2
votes

I'm playing around with the new ASP.NET 5 beta 8 and having trouble when I have two dbcontext.

I have the following project structure.

-Data(Identity 3 db with other entities)
-Resources (Contains a db with translations)
-WebApp 

Stripped away some code in Startup.cs in WebApp

 public void ConfigureServices(IServiceCollection services)
 {
        services.AddEntityFramework()
            .AddSqlServer()
            .AddDbContext<DatabaseContext>(opt => opt.UseSqlServer(Configuration["Data:MainDb:ConnectionString"]));

        services.AddIdentity<ApplicationUser, IdentityRole>()
            .AddEntityFrameworkStores<DatabaseContext>()
            .AddDefaultTokenProviders();

        services.AddEntityFramework()
            .AddSqlServer()
            .AddDbContext<ResourceDbContext>(opt => opt.UseSqlServer(Configuration["Data:Resources:ConnectionString"]));

        services.AddTransient<IResourceDbContext, ResourceDbContext>();
        services.AddTransient<IDatabaseContext, DatabaseContext>();
}

In both ResourceDbContext and DatabaseContext I do the following

    public ResourceDbContext(DbContextOptions options) : base(options)
    {
        _connectionString = ((SqlServerOptionsExtension)options.Extensions.First()).ConnectionString;
    }


    protected override void OnConfiguring(DbContextOptionsBuilder options)
    {
        options.UseSqlServer(_connectionString);
    }

However when I read my connectionstrings from appsettings.json I receive the correct values in ConfigureServices. But the DbContextOptions only contains the latest loaded value, in this case the connectionstring for Resources. So both dbcontext establishes a connection to Resource db.

I'm unable to find any information about this.

3

3 Answers

3
votes

All you need to do is indicate that DbContextOptions is a generic type:

public ResourceDbContext(DbContextOptions<ResourceDbContext> options) : base(options)
{

}

Now the dependency injection system can find the right dependency (DbContextOptions options) at the moment it creates ResourceDbContext and injects it into the constructor.

See implementation AddDbContext method


For Miroslav Siska:

public class GetHabitsIdentity: IdentityDbContext<GetHabitsUser, IdentityRole, string> where TUser : IdentityUser
{
    public GetHabitsIdentity(DbContextOptions<GetHabitsIdentity> options)
        :base(options)
    {

    }        
}
2
votes

You can use EF with different coonection strings. I don't see the error in your code. I used this setup.

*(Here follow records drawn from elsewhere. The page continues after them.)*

-- ==== Sys2Proof/Machine/CaveOps.lean ====
section
/-!
DEFINITION. Cave banks inside a step (R122-R134): the access a port takes, its array step, collisions, read lines, ownership.
-/
namespace Sys2Proof.Machine

/-- Owner of a bank: an instance or a non-instance KIND (R132). -/
inductive BankOwner where
  | inst (i : Nat)
  | firmware
  | whey
  | hostDma
deriving DecidableEq, Repr

/-- Owner of a KIND and INST pair. -/
def BankOwner.of (kind inst : Nat) : BankOwner :=
  match kind with
  | 0 => .inst inst
  | 1 => .firmware
  | 2 => .whey
  | _ => .hostDma

/-- The owner of a bank now: while a handover waits, the previous one (R133). -/
def Pkg.bankOwn (s : Pkg) (b : Nat) : BankOwner :=
  match s.cav.oldOwn.at b with
  | 0 => BankOwner.of (s.g .CAV_OWN_KIND b) (s.g .CAV_OWN_INST b)
  | v => BankOwner.of (v / 16 % 4) (v % 16)

/-- Set a bank's owner at once. -/
def Pkg.setBankOwn (s : Pkg) (b kind inst : Nat) : Pkg :=
  { s with cav.oldOwn := s.cav.oldOwn.put b 0 }.ps [(.CAV_OWN_KIND, b, kind), (.CAV_OWN_INST, b, inst), (.CAV_OWN_PEND, b, 0)]

/-- Accesses of bank `b` taken but not yet performed are discarded and counted (Table 67). -/
def Pkg.dropTaken (s : Pkg) (b : Nat) : Pkg :=
  let gone := s.cav.pipe.filter fun a => a.port / 2 == b
  let s := { s with cav.pipe := s.cav.pipe.filter fun a => a.port / 2 != b }
  (s.incSat .CAV_DROP_CNT b gone.length).each gone fun s a => s.incSat .CAV_INST_DROP_CNT a.inst

/-- A bank of an instance reverts to the firmware (R135). -/
def Pkg.revertBank (s : Pkg) (b : Nat) : Pkg := (s.dropTaken b).setBankOwn b 1 0

/-- A cave word. -/
def Pkg.caveWord (s : Pkg) (b a : Nat) : Nat := s.cav.mem.at (b * 16384 + a)
/-- Write a cave word. -/
def Pkg.setCaveWord (s : Pkg) (b a v : Nat) : Pkg := { s with cav.mem := s.cav.mem.put (b * 16384 + a) (v % 2 ^ 16) }

/-- Width code of a port (CAV_PORT_CFG, R131). -/
def Pkg.portW (s : Pkg) (k : Nat) : Nat :=
  16 / 2 ^ (if k % 2 = 0 then s.g .CAV_PORT_CFG_WIDTH_A (k / 2) else s.g .CAV_PORT_CFG_WIDTH_B (k / 2))

/-- The port has a busy line (R129). -/
def Pkg.hasBusy (s : Pkg) (k : Nat) : Bool :=
  s.portW k != 16 || (if k % 2 = 0 then s.b .CAV_PORT_CFG_BUSY15_A (k / 2) else s.b .CAV_PORT_CFG_BUSY15_B (k / 2))

/-- The new word of an access on the old one at lane width `w` (R130, R131). -/
def caveNew (w : Nat) (a : CaveAcc) (old : Nat) : Nat :=
  let sh := w * a.lane
  let cur := bits old sh w
  let v := match a.op with
    | 1 => a.data % 2 ^ w
    | 2 => (cur + a.data) % 2 ^ w
    | 3 => a.data % 2 ^ w
    | _ => cur
  old - cur * 2 ^ sh + v * 2 ^ sh

/-- Put read lines after an access: data bits for a READ or atomic, the busy bit wherever the port has one (R126, R129). -/
def Pkg.setLines (s : Pkg) (k : Nat) (data : Option Nat) (busy : Bool) : Pkg :=
  let cur := s.cav.lines.at k
  let hb := s.hasBusy k
  let v := match data with
    | some x => 65536 + (if hb then x % 2 ^ 15 + b2n busy * 2 ^ 15 else x % 2 ^ 16)
    | none => if cur < 65536 then cur else if hb then 65536 + cur % 2 ^ 15 + b2n busy * 2 ^ 15 else cur
  { s with cav.lines := s.cav.lines.put k v }

/-- A write-type access. -/
def CaveAcc.writes (a : CaveAcc) : Bool := a.op != 0

/-- Perform the accesses both ports of one bank took in one step (R125, R127-R130): port A then port B; a collision leaves
undefined read data, counts, and gives port B CAVE_BUSY. -/
def Pkg.cavePerform (s : Pkg) (b : Nat) (l : List CaveAcc) : Pkg :=
  let perf := (l.filter fun a => a.perf && a.port % 2 == 0) ++ (l.filter fun a => a.perf && a.port % 2 == 1)
  let coll := match perf with
    | [x, y] => x.addr == y.addr && (x.writes || y.writes)
    | _ => false
  let old := perf.map fun a => s.caveWord b a.addr
  let s := s.each perf fun s a =>
    if a.writes then s.setCaveWord b a.addr (caveNew (s.portW a.port) a (s.caveWord b a.addr)) else s
  let s := s.each (perf.zip old) fun s (a, o) =>
    let w := s.portW a.port
    if a.op = 1 then s.setLines a.port none (coll && a.port % 2 == 1)
    else if coll then
      let (v, s) := s.draw 16
      s.setLines a.port (some (v % 2 ^ w)) (a.port % 2 == 1)
    else s.setLines a.port (some (bits o (w * a.lane) w)) false
  let s := s.each (l.filter fun a => !a.perf) fun s a => s.setLines a.port none false
  if coll then
    let s := s.incSat .CAV_BUSY_CNT b
    match l.head? with
    | some a => s.incSat .CAV_INST_BUSY_CNT a.inst
    | none => s
  else s

/-- The array step of every access instance `i` took in its previous step. -/
def Pkg.cavesPerform (s : Pkg) (i : Nat) : Pkg :=
  let mine := s.cav.pipe.filter fun a => a.inst == i
  let s := { s with cav.pipe := s.cav.pipe.filter fun a => a.inst != i }
  let banks : NStore := mine.foldl (fun m a => m.put (a.port / 2) 1) []
  s.each banks fun s e => s.cavePerform e.1 (mine.filter fun a => a.port / 2 == e.1)

/-- A port takes the access its groups carry (R123, R124, R134). A group is none when its PGS field is disabled; otherwise its
16 bits and whether all of them are valid. -/
def Pkg.caveTake (s : Pkg) (i k : Nat) (ga gd : Option (Nat × Bool)) : Pkg :=
  match ga with
  | some (ac, true) =>
    let op := bits ac 14 2
    let w := s.portW k
    let needs := op != 0 || w != 16
    let dOk := match gd with | some (_, true) => true | _ => false
    let d := match gd with | some (v, _) => v | none => 0
    let acc : CaveAcc := { port := k, inst := i, addr := bits ac 0 14, op := op, data := d % 2 ^ w,
                           lane := bits d 12 4 % (16 / w), perf := true }
    if needs && !dOk then { s with cav.pipe := s.cav.pipe ++ [{ acc with perf := false }] }.incSat .CAV_INST_SKIP_CNT i
    else if s.bankOwn (k / 2) = .inst i then { s with cav.pipe := s.cav.pipe ++ [acc] }
    else ((s.incSat .CAV_DROP_CNT (k / 2)).incSat .CAV_INST_DROP_CNT i).p .CAV_STAT (k / 32) 1
  | _ => s

end Sys2Proof.Machine
end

services.AddEntityFramework()
            .AddSqlServer()
            .AddDbContext<ApplicationDbContext>(options =>
                options.UseSqlServer(Configuration["Data:DefaultConnection:ConnectionString"]));
        services.AddEntityFramework()
            .AddSqlServer()
            .AddDbContext<ApplicationContext>(options =>
                options.UseSqlServer(Configuration["Data:OtherConnection:ConnectionString"]));

In the DBContext class

public class ApplicationDbContext : IdentityDbContext<ApplicationUser>
{
    public DbSet<Localizations> Localizations { get; set; }
    private string _connectionString;

    protected override void OnConfiguring(DbContextOptionsBuilder optionsBuilder)
    {
        _connectionString = ((SqlServerOptionsExtension)optionsBuilder.Options.Extensions.First()).ConnectionString;
        Console.WriteLine($"ApplicationDbContext{_connectionString}");
    }


public class ApplicationContext : DbContext
{
    private string _connectionString;

    protected override void OnConfiguring(DbContextOptionsBuilder optionsBuilder)
    {
        _connectionString = ((SqlServerOptionsExtension)optionsBuilder.Options.Extensions.First()).ConnectionString;
        Console.WriteLine($"ApplicationContext{_connectionString}");
    }
}
0
votes

Thank you for big help!!!

Complete solution:

  public class TenantDbContext : IdentityDbContext<ApplicationUser, IdentityRole, string>
{
    private string _connectionString { get; set; }  

    public TenantDbContext(DbContextOptions<TenantDbContext> options) : base(options)  
    {
        this._connectionString = "Connection String";
    }

    protected override void OnConfiguring(DbContextOptionsBuilder optionsBuilder)
    { 
        optionsBuilder.UseSqlServer(_connectionString); 
    }
}

ASP.NET 5 DI working for injecting DbContext and UserManager to controller. Now it is possible to login and register with multiple databases... Now I need only check how to inject connection string here: this._connectionString = "Connection String"; But it is simple... Thank you again!